Алиса не решилась продолжать расспрос на эту тему, а потому обратилась к Минтакрабу: «Что еще вы изучали?»

«Ну, у нас была ужасория», — стал перечислять по пальцам (точнее по клешням) Минтакраб, — «Древняя и новейшая ужасория, затем водография, затем выливание — преподавателем выливания был старый морской угорь, который раз в неделю учил нас чертению, скальптуре и демонстративно–раскладному искусству».

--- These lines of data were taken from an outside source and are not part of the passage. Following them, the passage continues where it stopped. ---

-- ==== Sys2Proof/Decode.lean ====
section
/-!
DEFINITION. Reading a command from a word of the opcode table. The table gives no row any bits, so no word spells a
command; the packets and records that carry commands are read by the machine itself (COMMAND_TAKE and its fellows).
-/

namespace Sys2Proof

/-- The command that a word spells by the bits of spec/opcode_table.json: the table gives bits to no row. -/
def decodeTableWord (_nbits _w : Nat) : Option Instr := none

end Sys2Proof
end

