-- ==== Sys2Proof/Machine/TypesTime.lean ====
section
/-!
DEFINITION. State of the time island's first domain and of PTP and SyncE on every port (chapter "Span time").
Instants of span time inside the machine are natural numbers of 2^-40 ns since the PTP epoch, the unit of the
counter's accumulator; a register, record or parameter carries them in the layout of R44.
-/

namespace Sys2Proof.Machine

/-- The time flags, R47. -/
inductive TimeFlag where
  | valid | coarse | invalid
deriving DecidableEq, Repr

/-- The DPLL states, R63. -/
inductive Dpll where
  | freerun | acquire | locked | holdover
deriving DecidableEq, Repr

/-- A reference: its code in the table of the section "References", and its source port or PTP domain. -/
structure RefId where
  kind : Nat
  source : Nat := 0
deriving DecidableEq, Repr

/-- One PTP context of the four, R65 and R860. -/
structure PtpInst where
  profile : Nat := 1
  domain : Nat := 0
  priority1 : Nat := 128
  priority2 : Nat := 128
deriving DecidableEq, Repr

/-- The roles of a PTP port, TIM_P_STATUS.ROLE. -/
inductive PtpRole where
  | disabled | master | slave | passive
deriving DecidableEq, Repr

/-- One completed peer-delay exchange: t1 and t4 local, t2 and t3 the partner's, in 2^-16 ns. -/
structure Exchange where
  t1 : Nat
  t2 : Nat
  t3 : Nat
  t4 : Nat
deriving DecidableEq, Repr

/-- A record of a timestamp queue: bytes 0x04 to 0x1F of R86's record, with the work that asked for it. -/
structure TsRec where
  body : List Byte
  sn : Option Nat := none
deriving DecidableEq, Repr

/-- Time state of one port, indices 0 to 26. -/
structure PortTime where
  /-- Settings of SET_PTP_PORT; `joined` none until one joins the port (R860). -/
  joined : Option Nat := none
  oneStep : Bool := false
  transport : Nat := 0
  e2e : Bool := false
  logSync : Int := -3
  logPdelay : Int := -3
  logAnnounce : Int := 0
  allowedLost : Nat := 3
  /-- Settings of SET_SYNCE. -/
  synceEnable : Bool := false
  synceRxRef : Bool := false
  synceEsmc : Bool := false
  qlForce : Nat := 0
  option2 : Bool := false
  ql : Nat := 0
  role : PtpRole := .disabled
  timeCapable : Bool := false
  /-- TIM_P_DELAY in 2^-8 ns, TIM_P_RATIO as its register shows it. -/
  delay : Nat := 0
  ratio : BitVec 32 := 0
  exchanges : List Exchange := []
  lostRun : Nat := 0
  /-- Send instant of the request of the exchange in progress, and the sequence numbers of the messages sent. -/
  pdelayT1 : Option Nat := none
  pdelaySeq : BitVec 16 := 0
  /-- An exchange has begun and is neither complete nor lost, R70. -/
  pdelayOpen : Bool := false
  syncSeq : BitVec 16 := 0
  announceSeq : BitVec 16 := 0
  /-- End-to-end: sequence number and send instant of the Delay_Req in progress, and the receive instant and origin
  of the last Sync. -/
  delayReqSeq : BitVec 16 := 0
  delayReqT3 : Option Nat := none
  syncT1 : Nat := 0
  syncT2 : Nat := 0
  /-- A two-step Sync whose Follow_Up is awaited: sequence number, receive instant, correction. -/
  awaitFollow : Option (Nat × Nat × Int) := none
  lastSync : Option Nat := none
  foreign : Option Announce := none
  /-- Offset to the parent by R71 in 2^-16 ns. -/
  thetaPtp : Int := 0
  /-- Phases in 2^-16 ns, R76 and R77. -/
  phaseFwd : Nat := 0
  phaseRev : Nat := 0
  phaseValid : Bool := false
  partnerPhaseValid : Bool := false
  phaseTxSeq : BitVec 8 := 0
  phaseRxSeq : Option (BitVec 8) := none
  phaseRun : Nat := 0
  partnerSynce : Bool := false
  /-- The phase of the previous report and the PTP estimate then, for R79. -/
  lastTheta : Int := 0
  lastPtp : Int := 0
  /-- A two-step Pdelay_Resp whose follow-up is awaited: t2, t4 and correction. -/
  awaitPdelay : Option (Nat × Nat × Int) := none
  tsq : List TsRec := []
  tsqSeq : BitVec 32 := 0
deriving DecidableEq, Repr

/-- A slew in progress, R55: the offset still to remove, in 2^-40 ns. -/
structure Slew where
  remaining : Int
deriving DecidableEq, Repr

/-- The time island's first domain. -/
structure Time where
  /-- Ticks of 1.28 ns since the last power-on. -/
  ticks : Nat := 0
  /-- The counter: SEC, NS and the 40-bit fraction as one number of 2^-40 ns. -/
  count : Nat := 0
  flag : TimeFlag := .invalid
  /-- Increment less nominal, 2^-40 ns per tick: TIM_FREQ_ADJ. -/
  adj : Int := 0
  slew : Option Slew := none
  dpll : Dpll := .freerun
  everLocked : Bool := false
  /-- What the first measurement in ACQUIRE does to the offset: 0 nothing, 1 steps or slews, 2 slews (R56, R63). -/
  entry : Nat := 0
  /-- Set by a takeover until LOCKED: the offset is removed by slewing only, R97. -/
  noStep : Bool := false
  /-- Consecutive updates within 10 ns (R63) and within TIM_VALID_THRESH (R48). -/
  nearRun : Nat := 0
  convRun : Nat := 0
  /-- Offset to the phase reference, 2^-16 ns: TIM_OFFSET. -/
  offset : Int := 0
  qualified : List RefId := []
  phRef : Option RefId := none
  fqRef : Option RefId := none
  epoch : BitVec 8 := 0
  /-- Uncertainty in ns at the instant `uncertFrom`, from which it grows at `uncertPpb`, R49, R63, R93. -/
  uncertBase : Nat := 0
  uncertFrom : Nat := 0
  uncertPpb : Nat := 0
  /-- Tick from which HOLDOVER is counted, R48. -/
  holdFrom : Nat := 0
  ppsIn : Nat := 0
  ppsInTick : Option Nat := none
  todLabel : Option Nat := none
  todTick : Option Nat := none
  /-- The span-time second at which TIM_PPS_OUT last rose, in 2^-16 ns; none while it is suppressed. -/
  ppsOut : Option Int := none
  tenMhzOut : Bool := false
  busLoads : Nat := 0
  insts : Tab PtpInst := []
  ports : Tab PortTime := []
  /-- Saved at entry to Deep sleep (R92): time, 48-bit always-on counter, increment and flag. -/
  savedCount : Nat := 0
  savedAon : Nat := 0
  savedAdj : Int := 0
  savedFlag : TimeFlag := .invalid
deriving DecidableEq, Repr

end Sys2Proof.Machine
end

«И на что это было похоже?» — поинтересовалась Алиса.

«Ну, сам–то я не смогу тебе это показать», — ответил Минтакраб, — «Тут нужен кто–то очень гибкий, не то что я. А Грифон это никогда не учил».

«Времени не было», — оправдывался Грифон, — «Потому что я ходил к языковеду. Он был старый краб, действительно был».

«А я никогда к нему не ходил», — сказал со вздохом Минтакраб, — «Говорят, он учил конскому и тарабарскому».

«Да, да, да», — подтвердил Грифон, вздохнув в свою очередь, и оба создания закрыли мордочки лапами.

«А сколько занятий в день было у вас?» — поспешила Алиса переменить разговор.

«Десять пар в первый день, девять — следующий и так далее», — ответил Минтакраб.

«Какое странное расписание!» — воскликнула Алиса.

«На то они и пары, чтоб постепенно испаряться изо дня в день», — заметил ей Грифон.

Эта мысль оказалась настолько новой для Алисы, что она изрядно обдумала ее, прежде чем продолжить разговор: «Значит, одиннадцатый день — выходной?«

«Конечно», — ответил Минтакраб.

«И что же потом, на двенадцатый день?» — продолжала любопытствовать Алиса.

«Ну, хватит об уроках», — перебил Грифон весьма решительным тоном, — «Давай теперь о развлечениях. Расскажи–ка что–нибудь».